-- ==== Sys2Proof/Laws/State.lean ====
section
/-! SUPPORT. What each update of the state leaves in each field; every lemma is true by rfl, so that no proof unfolds a
record update. -/

namespace Sys2Proof.Machine

/-! ### respond -/

@[simp] theorem respond_chain (r : Response) (s : State) : (respond r s).chain = s.chain := rfl
@[simp] theorem respond_work (r : Response) (s : State) : (respond r s).work = s.work := rfl
@[simp] theorem respond_j (r : Response) (s : State) : (respond r s).j = s.j := rfl
@[simp] theorem respond_busy (r : Response) (s : State) : (respond r s).busy = s.busy := rfl
@[simp] theorem respond_last (r : Response) (s : State) : (respond r s).last = s.last := rfl
@[simp] theorem respond_done (r : Response) (s : State) : (respond r s).done = s.done := rfl
@[simp] theorem respond_errCmd (r : Response) (s : State) : (respond r s).errCmd = s.errCmd := rfl
@[simp] theorem respond_errBusy (r : Response) (s : State) : (respond r s).errBusy = s.errBusy := rfl
@[simp] theorem respond_errSeq (r : Response) (s : State) : (respond r s).errSeq = s.errSeq := rfl
@[simp] theorem respond_block (r : Response) (s : State) : (respond r s).block = s.block := rfl
@[simp] theorem respond_fault (r : Response) (s : State) : (respond r s).fault = s.fault := rfl
@[simp] theorem respond_turns (r : Response) (s : State) : (respond r s).turns = s.turns := rfl
@[simp] theorem respond_responses (r : Response) (s : State) : (respond r s).responses = r :: s.responses := rfl

/-! ### busError -/

@[simp] theorem busError_chain (c : BusCause) (s : State) : (busError c s).chain = s.chain := rfl
@[simp] theorem busError_work (c : BusCause) (s : State) : (busError c s).work = s.work := rfl
@[simp] theorem busError_j (c : BusCause) (s : State) : (busError c s).j = s.j := rfl
@[simp] theorem busError_busy (c : BusCause) (s : State) : (busError c s).busy = s.busy := rfl
@[simp] theorem busError_last (c : BusCause) (s : State) : (busError c s).last = s.last := rfl
@[simp] theorem busError_done (c : BusCause) (s : State) : (busError c s).done = s.done := rfl
@[simp] theorem busError_errCmd (c : BusCause) (s : State) : (busError c s).errCmd = s.errCmd := rfl
@[simp] theorem busError_errBusy (c : BusCause) (s : State) : (busError c s).errBusy = s.errBusy := rfl
@[simp] theorem busError_errSeq (c : BusCause) (s : State) : (busError c s).errSeq = s.errSeq := rfl
@[simp] theorem busError_block (c : BusCause) (s : State) : (busError c s).block = s.block := rfl
@[simp] theorem busError_fault (c : BusCause) (s : State) : (busError c s).fault = s.fault := rfl
@[simp] theorem busError_turns (c : BusCause) (s : State) : (busError c s).turns = s.turns := rfl
@[simp] theorem busError_responses (c : BusCause) (s : State) : (busError c s).responses = .busError c :: s.responses := rfl

/-! ### raiseErrBusy -/

@[simp] theorem raiseErrBusy_chain (s : State) : (raiseErrBusy s).chain = s.chain := rfl
@[simp] theorem raiseErrBusy_work (s : State) : (raiseErrBusy s).work = s.work := rfl
@[simp] theorem raiseErrBusy_j (s : State) : (raiseErrBusy s).j = s.j := rfl
@[simp] theorem raiseErrBusy_busy (s : State) : (raiseErrBusy s).busy = s.busy := rfl
@[simp] theorem raiseErrBusy_last (s : State) : (raiseErrBusy s).last = s.last := rfl
@[simp] theorem raiseErrBusy_done (s : State) : (raiseErrBusy s).done = s.done := rfl
@[simp] theorem raiseErrBusy_errCmd (s : State) : (raiseErrBusy s).errCmd = s.errCmd := rfl
@[simp] theorem raiseErrBusy_errBusy (s : State) : (raiseErrBusy s).errBusy = true := rfl
@[simp] theorem raiseErrBusy_errSeq (s : State) : (raiseErrBusy s).errSeq = s.errSeq := rfl
@[simp] theorem raiseErrBusy_block (s : State) : (raiseErrBusy s).block = s.block := rfl
@[simp] theorem raiseErrBusy_fault (s : State) : (raiseErrBusy s).fault = s.fault := rfl
@[simp] theorem raiseErrBusy_turns (s : State) : (raiseErrBusy s).turns = s.turns := rfl
@[simp] theorem raiseErrBusy_responses (s : State) : (raiseErrBusy s).responses = .ok :: s.responses := rfl

/-! ### raiseErrCmd -/

@[simp] theorem raiseErrCmd_chain (s : State) : (raiseErrCmd s).chain = s.chain := rfl
@[simp] theorem raiseErrCmd_work (s : State) : (raiseErrCmd s).work = s.work := rfl
@[simp] theorem raiseErrCmd_j (s : State) : (raiseErrCmd s).j = s.j := rfl
@[simp] theorem raiseErrCmd_busy (s : State) : (raiseErrCmd s).busy = s.busy := rfl
@[simp] theorem raiseErrCmd_last (s : State) : (raiseErrCmd s).last = s.last := rfl
@[simp] theorem raiseErrCmd_done (s : State) : (raiseErrCmd s).done = s.done := rfl
@[simp] theorem raiseErrCmd_errCmd (s : State) : (raiseErrCmd s).errCmd = true := rfl
@[simp] theorem raiseErrCmd_errBusy (s : State) : (raiseErrCmd s).errBusy = s.errBusy := rfl
@[simp] theorem raiseErrCmd_errSeq (s : State) : (raiseErrCmd s).errSeq = s.errSeq := rfl
@[simp] theorem raiseErrCmd_block (s : State) : (raiseErrCmd s).block = s.block := rfl
@[simp] theorem raiseErrCmd_fault (s : State) : (raiseErrCmd s).fault = s.fault := rfl
@[simp] theorem raiseErrCmd_turns (s : State) : (raiseErrCmd s).turns = s.turns := rfl
@[simp] theorem raiseErrCmd_responses (s : State) : (raiseErrCmd s).responses = .ok :: s.responses := rfl

/-! ### raiseErrSeq -/

@[simp] theorem raiseErrSeq_chain (s : State) : (raiseErrSeq s).chain = s.chain := rfl
@[simp] theorem raiseErrSeq_work (s : State) : (raiseErrSeq s).work = s.work := rfl
@[simp] theorem raiseErrSeq_j (s : State) : (raiseErrSeq s).j = s.j := rfl
@[simp] theorem raiseErrSeq_busy (s : State) : (raiseErrSeq s).busy = s.busy := rfl
@[simp] theorem raiseErrSeq_last (s : State) : (raiseErrSeq s).last = s.last := rfl
@[simp] theorem raiseErrSeq_done (s : State) : (raiseErrSeq s).done = s.done := rfl
@[simp] theorem raiseErrSeq_errCmd (s : State) : (raiseErrSeq s).errCmd = s.errCmd := rfl
@[simp] theorem raiseErrSeq_errBusy (s : State) : (raiseErrSeq s).errBusy = s.errBusy := rfl
@[simp] theorem raiseErrSeq_errSeq (s : State) : (raiseErrSeq s).errSeq = true := rfl
@[simp] theorem raiseErrSeq_block (s : State) : (raiseErrSeq s).block = s.block := rfl
@[simp] theorem raiseErrSeq_fault (s : State) : (raiseErrSeq s).fault = s.fault := rfl
@[simp] theorem raiseErrSeq_turns (s : State) : (raiseErrSeq s).turns = s.turns := rfl
@[simp] theorem raiseErrSeq_responses (s : State) : (raiseErrSeq s).responses = .ok :: s.responses := rfl

/-! ### recordFault -/

@[simp] theorem recordFault_chain (f : Fault) (s : State) : (recordFault f s).chain = s.chain := rfl
@[simp] theorem recordFault_work (f : Fault) (s : State) : (recordFault f s).work = s.work := rfl
@[simp] theorem recordFault_j (f : Fault) (s : State) : (recordFault f s).j = s.j := rfl
@[simp] theorem recordFault_busy (f : Fault) (s : State) : (recordFault f s).busy = s.busy := rfl
@[simp] theorem recordFault_last (f : Fault) (s : State) : (recordFault f s).last = s.last := rfl
@[simp] theorem recordFault_done (f : Fault) (s : State) : (recordFault f s).done = s.done := rfl
@[simp] theorem recordFault_errCmd (f : Fault) (s : State) : (recordFault f s).errCmd = s.errCmd := rfl
@[simp] theorem recordFault_errBusy (f : Fault) (s : State) : (recordFault f s).errBusy = s.errBusy := rfl
@[simp] theorem recordFault_errSeq (f : Fault) (s : State) : (recordFault f s).errSeq = s.errSeq := rfl
@[simp] theorem recordFault_block (f : Fault) (s : State) : (recordFault f s).block = s.block := rfl
@[simp] theorem recordFault_fault (f : Fault) (s : State) : (recordFault f s).fault = some f := rfl
@[simp] theorem recordFault_turns (f : Fault) (s : State) : (recordFault f s).turns = s.turns := rfl
@[simp] theorem recordFault_responses (f : Fault) (s : State) : (recordFault f s).responses = s.responses := rfl

/-! ### roundStep -/

@[simp] theorem roundStep_chain (s : State) : (roundStep s).chain = s.chain := rfl
@[simp] theorem roundStep_work (s : State) : (roundStep s).work = roundRegs (messageWord s.block) (roundIndex s) s.work := rfl
@[simp] theorem roundStep_j (s : State) : (roundStep s).j = s.j + 1 := rfl
@[simp] theorem roundStep_busy (s : State) : (roundStep s).busy = s.busy := rfl
@[simp] theorem roundStep_last (s : State) : (roundStep s).last = s.last := rfl
@[simp] theorem roundStep_done (s : State) : (roundStep s).done = s.done := rfl
@[simp] theorem roundStep_errCmd (s : State) : (roundStep s).errCmd = s.errCmd := rfl
@[simp] theorem roundStep_errBusy (s : State) : (roundStep s).errBusy = s.errBusy := rfl
@[simp] theorem roundStep_errSeq (s : State) : (roundStep s).errSeq = s.errSeq := rfl
@[simp] theorem roundStep_block (s : State) : (roundStep s).block = s.block := rfl
@[simp] theorem roundStep_fault (s : State) : (roundStep s).fault = s.fault := rfl
@[simp] theorem roundStep_turns (s : State) : (roundStep s).turns = s.turns := rfl
@[simp] theorem roundStep_responses (s : State) : (roundStep s).responses = s.responses := rfl

/-! ### accumulateStep -/

@[simp] theorem accumulateStep_chain (s : State) : (accumulateStep s).chain = s.chain.add s.work := rfl
@[simp] theorem accumulateStep_work (s : State) : (accumulateStep s).work = s.work := rfl
@[simp] theorem accumulateStep_j (s : State) : (accumulateStep s).j = 0 := rfl
@[simp] theorem accumulateStep_busy (s : State) : (accumulateStep s).busy = false := rfl
@[simp] theorem accumulateStep_last (s : State) : (accumulateStep s).last = s.last := rfl
@[simp] theorem accumulateStep_done (s : State) : (accumulateStep s).done = s.last := rfl
@[simp] theorem accumulateStep_errCmd (s : State) : (accumulateStep s).errCmd = s.errCmd := rfl
@[simp] theorem accumulateStep_errBusy (s : State) : (accumulateStep s).errBusy = s.errBusy := rfl
@[simp] theorem accumulateStep_errSeq (s : State) : (accumulateStep s).errSeq = s.errSeq := rfl
@[simp] theorem accumulateStep_block (s : State) : (accumulateStep s).block = s.block := rfl
@[simp] theorem accumulateStep_fault (s : State) : (accumulateStep s).fault = s.fault := rfl
@[simp] theorem accumulateStep_turns (s : State) : (accumulateStep s).turns = s.turns := rfl
@[simp] theorem accumulateStep_responses (s : State) : (accumulateStep s).responses = s.responses := rfl

/-! ### resetInput -/

@[simp] theorem resetInput_chain (s : State) : (resetInput s).chain = iv := rfl
@[simp] theorem resetInput_work (s : State) : (resetInput s).work = ⟨0, 0, 0, 0⟩ := rfl
@[simp] theorem resetInput_j (s : State) : (resetInput s).j = 0 := rfl
@[simp] theorem resetInput_busy (s : State) : (resetInput s).busy = false := rfl
@[simp] theorem resetInput_last (s : State) : (resetInput s).last = false := rfl
@[simp] theorem resetInput_done (s : State) : (resetInput s).done = false := rfl
@[simp] theorem resetInput_errCmd (s : State) : (resetInput s).errCmd = false := rfl
@[simp] theorem resetInput_errBusy (s : State) : (resetInput s).errBusy = false := rfl
@[simp] theorem resetInput_errSeq (s : State) : (resetInput s).errSeq = false := rfl
@[simp] theorem resetInput_block (s : State) : (resetInput s).block = [] := rfl
@[simp] theorem resetInput_fault (s : State) : (resetInput s).fault = s.fault := rfl
@[simp] theorem resetInput_turns (s : State) : (resetInput s).turns = s.turns := rfl
@[simp] theorem resetInput_responses (s : State) : (resetInput s).responses = s.responses := rfl

end Sys2Proof.Machine
end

What is needed
Read the entries and pick out all lines that include the word "update".

Problem solution
/-! SUPPORT. What each update of the state leaves in each field; every lemma is true by rfl, so that no proof unfolds a
record update. -/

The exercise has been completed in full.